И вообще мужик веселый, заводной. Летом в субботние дни они отправлялись со Степаном Егоровичем на рыбалку и часто брали ребят с собой. Ехали на электричке до станции Трудовая, шли пешком до канала и там располагались. Разбивали палатку, разводили костер, удили рыбу, купались. Эти дни были самыми сказочными в жизни Робки и Володьки Богдана. Рядом с матерыми мужиками они тоже чувствовали себя совсем взрослыми и независимыми. Горел, потрескивал костер, отсветы пламени отражались на лицах, загадочно блестели глаза, и разговоры бывали какими-то особенными, наполненными потаенным смыслом, словно говорилось одно, а подразумевалось нечто другое, более глубокое, сокровенное. И как легко в эти часы мечталось, как вдохновенно мечталось! А в груди рождалась несокрушимая уверенность, что мечты эти непременно сбудутся. Ну, как же могут не сбыться, думал Робка, когда такое черно-бархатное небо с гроздьями голубых мерцающих звезд?
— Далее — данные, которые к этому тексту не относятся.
-- ==== Sys2Proof/Machine/Water.lean ====
section
/-! DEFINITION. The Spray Controller (Chapter 6): wanted set, flow target, water command, valve sequence, pump, tank, and
the commands WATER_RAMP_TIMER_EXPIRY, VALVE_LEAD_TIMER_EXPIRY and VALVE_LAG_TIMER_EXPIRY. -/

namespace Sys2Proof.Machine

/-! ## The wanted set (R94) -/

/-- Some nozzle group belongs to the set. -/
def Nozzles.any (n : Nozzles) : Bool := n.nl || n.nr || n.nm || n.nf

/-- The wanted set formed from spray enable, mode, nozzle mask, brush flags and the empty flag. -/
def wantedSet (s : State) : Nozzles :=
  let p := s.spray
  let allowed := p.enable && (s.mc.mode == .work || s.mc.mode == .stowing) && !p.empty
  { nl := allowed && p.mask.nl && p.brushOn.l
    nr := allowed && p.mask.nr && p.brushOn.r
    nm := allowed && p.mask.nm && p.brushOn.m
    nf := allowed && p.mask.nf && (p.brushOn.l || p.brushOn.r || p.brushOn.m) }

/-! ## The flow target (R96, R97) -/

/-- The eighths of a factor code: 0, 1/8, 1/4, 1/2, 1. -/
def factorEighths (code : Int) : Int :=
  if code = 0 then 0 else if code = 1 then 1 else if code = 2 then 2 else if code = 3 then 4 else 8

/-- The adjusted dose (R97): trimmed by the dust index, clamped to [0, dose_max], halved while the low flag is yes. -/
def adjustedDose (s : State) : Int :=
  let p := s.spray
  let dust := s.sensor .dust
  let n := factorEighths (if p.dustBase < dust then p.ctUp else p.ctDn)
  let dose := clamp 0 p.doseMax (divZ (p.dose * 80 + (dust - p.dustBase) * n) 80)
  if p.low then divZ dose 2 else dose

/-- The flow target q: nothing wanted, standstill, or travel (R96). -/
def flowTarget (s : State) : Int :=
  if !s.spray.wanted.any then 0
  else if mag s.pcu.sample < 100 then least s.spray.idleFlow s.setup.flowFull
  else least s.setup.flowFull (divZ (mag s.pcu.sample * adjustedDose s) 1000)

/-! ## Pump, command and valve sequence (R98 to R103) -/

/-- The pump flow and WPUMP (R103): the command scaled by the WATER share in FLOWING, 0 in every other state. -/
def pumpUpdate (s : State) (p : Spray) : Spray :=
  let flow := if p.seq = .flowing then divZ (p.command * s.arb.consumers.water.share) 1000 else 0
  { p with pumpFlow := flow, wpump := least 1000 (divZ (flow * 1000) s.setup.flowFull) }

/-- The WATER demand (R99). -/
def waterDemand (s : State) (command : Int) : Int := divZ (command * s.setup.kw) 100

/-- The command leaves 0 (R100): LEAD with the wanted valves open, or FLOWING at once with a valve_lead of 0. -/
def enterLead (s : State) (p : Spray) : Spray :=
  let p := { p with lagTimer := none, valves := p.wanted }
  if s.setup.valveLead = 0 then pumpUpdate s { p with seq := .flowing, leadTimer := none }
  else pumpUpdate s { p with seq := .lead, leadTimer := s.startMs s.setup.valveLead }

/-- Every valve closes and the sequence is DRY (R102). -/
def enterDry (p : Spray) : Spray :=
  { p with seq := .dry, valves := Nozzles.none, lagTimer := none, leadTimer := none }

/-- The command reaches 0 (R102): the pump stops at once, the open valves stay open for valve_lag. -/
def enterLag (s : State) (p : Spray) : Spray :=
  let p := { p with leadTimer := none, pumpFlow := 0, wpump := 0 }
  if s.setup.valveLag = 0 then enterDry p
  else { p with seq := .lag, lagTimer := s.startMs s.setup.valveLag }

/-- The command takes a value; demand, valve sequence and pump flow follow (R98, R99). -/
def setCommand (s : State) (c : Int) (p : Spray) : Spray :=
  if c = p.command then p
  else
    let p' := { p with command := c, demand := waterDemand s c }
    if c = 0 then enterLag s p'
    else if p.command = 0 then enterLead s p'
    else pumpUpdate s p'

/-- The command follows a change of q (R98). A q that keeps its value changes nothing. -/
def followTarget (s : State) (q : Int) (p : Spray) : Spray :=
  if q = p.q then p
  else
    let p := { p with q := q }
    if q = 0 then { setCommand s 0 p with rampTimer := none }
    else if p.command = 0 then
      let c := least q p.waterStep
      { setCommand s c p with rampTimer := if c < q then s.startMs 100 else none }
    else if q = p.command then { p with rampTimer := none }
    else if p.rampTimer.isNone then { p with rampTimer := s.startMs 100 }
    else p

/-- The evaluation of q (R96). -/
def evaluateFlow (s : State) : State := { s with spray := followTarget s (flowTarget s) s.spray }

/-- In LEAD and FLOWING the valves follow the wanted set while a group remains in it: those of the groups that joined open
and those of the groups that left close at once. With no group left they stay as they are, for the lag (R101). -/
def valvesFollow (p : Spray) : Spray :=
  match p.seq with
  | .lead | .flowing => if p.wanted.any then { p with valves := p.wanted } else p
  | .dry | .lag => p

/-- The forming of the wanted set, which the valves follow in the sequence's state as it stands, and the evaluation of q
(R94, R101, assumption log 34). -/
def formWanted (s : State) : State :=
  evaluateFlow { s with spray := valvesFollow { s.spray with wanted := wantedSet s } }

/-- One ramp step of the command toward q (R98). -/
def waterRampExpired (s : State) : State :=
  let p := s.spray
  let c := if p.command < p.q then least p.q (p.command + p.waterStep)
    else if p.q < p.command then most p.q (p.command - p.waterStep) else p.command
  let p := setCommand s c p
  { s with spray := { p with rampTimer := if c = p.q then none else s.startMs 100 } }

/-- The lead ends (R100): with the command above 0, FLOWING and the pump driven. -/
def leadExpired (s : State) : State :=
  let p := { s.spray with leadTimer := none }
  { s with spray := if 0 < p.command then pumpUpdate s { p with seq := .flowing } else p }

/-- The lag ends (R102). -/
def lagExpired (s : State) : State := { s with spray := enterDry s.spray }

/-! ## Notices and publications -/

/-- A brush output notice (R63, R94): the named unit's flag is copied, or all flags are zero when the notice states all
brushes at rest; the wanted set is formed again. -/
def brushNotice (u : BrushUnit) (nonzero allAtRest : Bool) (s : State) : State :=
  formWanted { s with spray := { s.spray with
      brushOn := if allAtRest then PerUnit.const false else s.spray.brushOn.set u nonzero } }

/-- The WATER share is published (R103). -/
def waterShare (s : State) : State :=
  { s with spray := if s.spray.seq = .flowing then pumpUpdate s s.spray else s.spray }

/-! ## The tank (R104) -/

/-- A flag with its threshold and hysteresis: yes at the threshold or below, no above the threshold plus hysteresis. -/
def tankFlag (flag : Bool) (level threshold hyst : Int) : Bool :=
  if flag then !(decide (threshold + hyst < level)) else decide (level ≤ threshold)

/-- The low flag takes a value; a change gives its notice and evaluates q. -/
def setLow (flag : Bool) (s : State) : State :=
  if flag = s.spray.low then s
  else evaluateFlow (notice .tankLow flag { s with spray := { s.spray with low := flag } })

/-- The empty flag takes a value; a change gives its notice and forms the wanted set again. -/
def setEmpty (flag : Bool) (s : State) : State :=
  if flag = s.spray.empty then s
  else formWanted (notice .tankEmpty flag { s with spray := { s.spray with empty := flag } })

/-- The tank test: TANK_LOW is changed and reported before TANK_EMPTY. -/
def tankTest (s : State) : State :=
  let level := s.sensor .tank
  let low := tankFlag s.spray.low level s.setup.tankLow s.setup.tankHyst
  let empty := tankFlag s.spray.empty level s.setup.tankEmpty s.setup.tankHyst
  setEmpty empty (setLow low s)

/-! ## Recipe, modes and RESTART (R105, R107) -/

/-- The recipe copy, and the wanted set formed again. -/
def sprayRecipe (f : RecipeFields) (s : State) : State :=
  formWanted { s with spray := { s.spray with
      dose := fieldDose f, doseMax := fieldDoseMax f, dustBase := fieldDustBase f, ctUp := fieldCtUp f,
      ctDn := fieldCtDn f, idleFlow := fieldIdleFlow f, waterStep := fieldWaterStep f, mask := fieldNozzleMask f } }

/-- The water at rest at once: q, command, demand and pump 0, valves closed, timers stopped, DRY, nothing wanted. -/
def Spray.atRest (p : Spray) : Spray :=
  { p with wanted := Nozzles.none, q := 0, command := 0, demand := 0, pumpFlow := 0, wpump := 0, seq := .dry,
           valves := Nozzles.none, rampTimer := none, leadTimer := none, lagTimer := none }

/-- Entry to STANDBY (R107). -/
def sprayStandby (s : State) : State := { s with spray := s.spray.atRest }

/-- An accepted RESTART, before its tank test (R107): spray enable off, both flags no without notices. -/
def sprayRestart (s : State) : State :=
  { s with spray := { s.spray.atRest with
      enable := false, low := false, empty := false, brushOn := PerUnit.const false } }

/-! ## Commands -/

/-- WATER_RAMP_TIMER_EXPIRY (R98). -/
def execWaterRampTimerExpiry (s : State) : Host.Outcome State Fault Refusal :=
  finish (onExpiry s.spray.rampTimer waterRampExpired s)

/-- VALVE_LEAD_TIMER_EXPIRY (R100). -/
def execValveLeadTimerExpiry (s : State) : Host.Outcome State Fault Refusal :=
  finish (onExpiry s.spray.leadTimer leadExpired s)

/-- VALVE_LAG_TIMER_EXPIRY (R102). -/
def execValveLagTimerExpiry (s : State) : Host.Outcome State Fault Refusal :=
  finish (onExpiry s.spray.lagTimer lagExpired s)

/-- SPRAY taken with a value (R95). -/
def takeSpray (v : Byte) (s : State) : State × List Byte :=
  answer (if v.toNat ≤ 1 then .ok else .clamped)
    (formWanted { s with spray := { s.spray with enable := v != 0 } })

end Sys2Proof.Machine
end

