-- ==== Sys2Proof/Machine/LoadShare.lean ====
section
/-! DEFINITION. The Load Share Arbiter (Chapter 7): levels, supply, budget, allocation, publication, the commands
SUPPLY_HOLD_TIMER_EXPIRY and ARBITER_PERIOD_EXPIRY, and how SUPPLY is judged. -/

namespace Sys2Proof.Machine

/-! ## Consumers (R110, R111) -/

/-- The consumers in rank order (Table 7-2). -/
def allConsumers : List Consumer := [.arms, .drive, .broomM, .brushL, .brushR, .water]

/-- The demand a consumer last posted (R110). -/
def State.demandOf (s : State) : Consumer → Int
  | .arms => s.arms.demand
  | .drive => s.drive.demand
  | .broomM => s.brush.units.m.demand
  | .brushL => s.brush.units.l.demand
  | .brushR => s.brush.units.r.demand
  | .water => s.spray.demand

/-- One consumer's level replaced. -/
def setLevel (c : Consumer) (level : Nat) (p : PerConsumer ConsumerRec) : PerConsumer ConsumerRec :=
  p.set c { p.get c with level := level }

/-- The levels of a recipe (R111): ARMS keeps 3, and a DRIVE level of 0 keeps the level in force. -/
def recipeLevels (f : RecipeFields) (p : PerConsumer ConsumerRec) : PerConsumer ConsumerRec :=
  let p := if fieldLevelDrive f = 0 then p else setLevel .drive (fieldLevelDrive f) p
  setLevel .water (fieldLevelWater f) (setLevel .brushR (fieldLevelBrushR f)
    (setLevel .brushL (fieldLevelBrushL f) (setLevel .broomM (fieldLevelBroomM f) p)))

/-- A recipe change announcement at the arbiter (R111). -/
def arbiterRecipe (f : RecipeFields) (s : State) : State :=
  { s with arb := { s.arb with consumers := recipeLevels f s.arb.consumers } }

/-! ## The budget (R112, R116) -/

/-- The supply in use. -/
def supplyInUse (s : State) : Int := if s.arb.stale then s.setup.fallbackSupply else s.arb.supply

/-- The budget B. -/
def budgetNow (s : State) : Int :=
  if s.arb.stop then 0
  else most 0 (divZ (supplyInUse s * (if s.arb.derate then s.setup.derate else 100)) 100 - s.setup.reserve)

/-! ## The allocation (R117 to R121) -/

/-- The visiting order (R118): higher levels first, equal levels by rank. -/
def visitOrder (p : PerConsumer ConsumerRec) : List Consumer :=
  allConsumers.insertionSort fun a b => (p.get b).level ≤ (p.get a).level

/-- The ceiling (R119): the smaller of the demand read and the previous grant plus grant_rise. -/
def ceilingOf (demand previous rise : Int) : Int := least demand (previous + rise)

/-- The share of a grant (R121), rounded down. -/
def shareOf (grant demand : Int) : Int :=
  if demand = 0 ∨ grant = demand then 1000 else Int.fdiv (grant * 1000) demand

/-- The visits of an allocation (R119 to R121): each consumer takes the smaller of its ceiling and what is left. -/
def visit (rise : Int) (demand : Consumer → Int) :
    List Consumer → Int → PerConsumer ConsumerRec → PerConsumer ConsumerRec
  | [], _, p => p
  | c :: rest, left, p =>
    let grant := least (ceilingOf (demand c) (p.get c).grant rise) left
    visit rise demand rest (left - grant)
      (p.set c { p.get c with demandRead := demand c, grant := grant, share := shareOf grant (demand c) })

/-- The allocation, up to the publication. The ARMS demand has then been read as it stands (R82). -/
def allocate (s : State) : State :=
  let budget := budgetNow s
  { s with
    arms := { s.arms with demandRead := true }
    arb := { s.arb with
      budget := budget
      consumers := visit s.setup.grantRise s.demandOf (visitOrder s.arb.consumers) budget s.arb.consumers } }

/-- The publication of the shares (R121, Table 7-4), to the receivers in rank order. DRIVE applies its share at its next
period. -/
def publishShares (s : State) : State :=
  waterShare (updateOutput .r (updateOutput .l (updateOutput .m (runStartTest s))))

/-- The arbiter period expires: one allocation, and the timer is restarted (R117). -/
def arbiterPeriodOver (s : State) : State :=
  let s := publishShares (allocate s)
  { s with arb := { s.arb with periodTimer := s.startMs 10 } }

/-! ## The supply (R112, R113) -/

/-- The stale flag takes a value, with its notice. -/
def setSupplyStale (flag : Bool) (s : State) : State :=
  notice .supplyStale flag { s with arb := { s.arb with stale := flag } }

/-- SUPPLY taken with a value (R112). -/
def takeSupply (v : Int) (s : State) : State × List Byte :=
  let stored := least 2000 v
  let s := { s with arb := { s.arb with supply := stored, holdTimer := s.startMs s.setup.supplyHold } }
  let s := if s.arb.stale then setSupplyStale false s else s
  answer (if stored = v then .ok else .clamped) s

/-- The hold timer expires (R113). -/
def supplyHoldOver (s : State) : State :=
  let s := { s with arb := { s.arb with holdTimer := none } }
  if s.arb.stale then s else setSupplyStale true s

/-! ## Modes and RESTART (R123, R124) -/

/-- Budget and grants 0, shares 1000. -/
def clearShares (s : State) : State :=
  { s with arb := { s.arb with
      budget := 0, consumers := s.arb.consumers.map fun c => { c with grant := 0, share := 1000 } } }

/-- Entry to STANDBY: the timers stop, and the shares of 1000 are published. -/
def arbiterStandby (s : State) : State :=
  publishShares (clearShares { s with arb := { s.arb with periodTimer := none, holdTimer := none } })

/-- Waking: the period timer starts, and the supply is stale. -/
def arbiterWake (s : State) : State :=
  let s := { s with arb := { s.arb with periodTimer := s.startMs 10 } }
  if s.arb.stale then s else setSupplyStale true s

/-- An accepted RESTART, before the recipe change announcement: both flags no, the shares published, the stale notice. -/
def arbiterRestart (s : State) : State :=
  setSupplyStale true (publishShares (clearShares { s with arb := { s.arb with
      holdTimer := none, periodTimer := s.startMs 10, derate := false, stop := false } }))

/-! ## Commands -/

/-- SUPPLY_HOLD_TIMER_EXPIRY (R113). -/
def execSupplyHoldTimerExpiry (s : State) : Host.Outcome State Fault Refusal :=
  finish (onExpiry s.arb.holdTimer supplyHoldOver s)

/-- ARBITER_PERIOD_EXPIRY (R117). -/
def execArbiterPeriodExpiry (s : State) : Host.Outcome State Fault Refusal :=
  finish (onExpiry s.arb.periodTimer arbiterPeriodOver s)

end Sys2Proof.Machine
end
Когда в душной, пахучей тьме шевелится и вздыхает вода, когда протяжно и певуче перекликаются гудками пароходы и баржи и огни на них так манят, так зовут…
Похлебают они наваристой обжигающей ухи, попьют чаю с рафинадом вприкуску, и то Степан Егорович, то Егор Петрович начнут рассказывать свои бесконечные байки про войну, в которых было все — и смерть, и кровь, и любовь, и измены, и подлость, и благородство, а ребята завороженно слушали открыв рты. И вот однажды (этот разговор Робка особенно хорошо запомнил) Степан Егорович спросил Егора Петровича:
- Иной раз подумаю, это ж сколько разов меня могли убить на фронте, а вот нет же. Бог уберег…
Слышь, Егор, а ты в Бога-то веришь?
- Да ты что, Степан, сдурел? Я ж член партии, — удивился Егор Петрович.
- Ну, одно другому не мешает... — вздохнул Степан Егорович.
- Как это не мешает? Да я права такого неимею, — возмутился Егор Петрович.
- Ну-у, хватил, «права не имею»... — усмехнулся Степан Егорович. — Водяру хлестать по-черному ты тоже права не имеешь, однако же пьешь до посинения — и ничего, партбилет твой не отсырел, не покоробился.
- Ты не путай божий дар с яичницей, не путай! — обиделся Егор Петрович. — А сам-то ты член партии?
- А как же! В сорок втором вступил, под Псковом.
Заставили…
- Как это заставили? Меня вот никто не заставлял, я добровольно.
- Ну и я добровольно, — опять усмехнулся Степан Егорович. — А все одно — заставили! Собрали утречком весь батальон — какой-то хмырь с тыла приколесил — и говорит, так, мол, и так, товарищи солдаты, сержанты и старшины, по разнарядке должно быть сорок два добровольца. Кто желает вступить во Всесоюзную коммунистическую партию большевиков?
- И ты ручонку сразу поднял? — опередил его вопросом Егор Петрович.
- Поднял, дурак…
- Почему дурак?
- По кочану да по капусте…
- Жалеешь, что ли?
- Да нет, не жалею... — Степан Егорович долго молчал, задумавшись и дымя папиросой. — Только к концу войны, Егор, я стал понимать, что... Бог на свете белом есть…
- Брось, Степан, это у тебя нервишки шалить стали. Заладил: Бог, Бог! Ежели Бог есть, как ты говоришь, то как же тогда, скажи мне, он такую войнищу допустил? Такое невиданное убийство! Разорение!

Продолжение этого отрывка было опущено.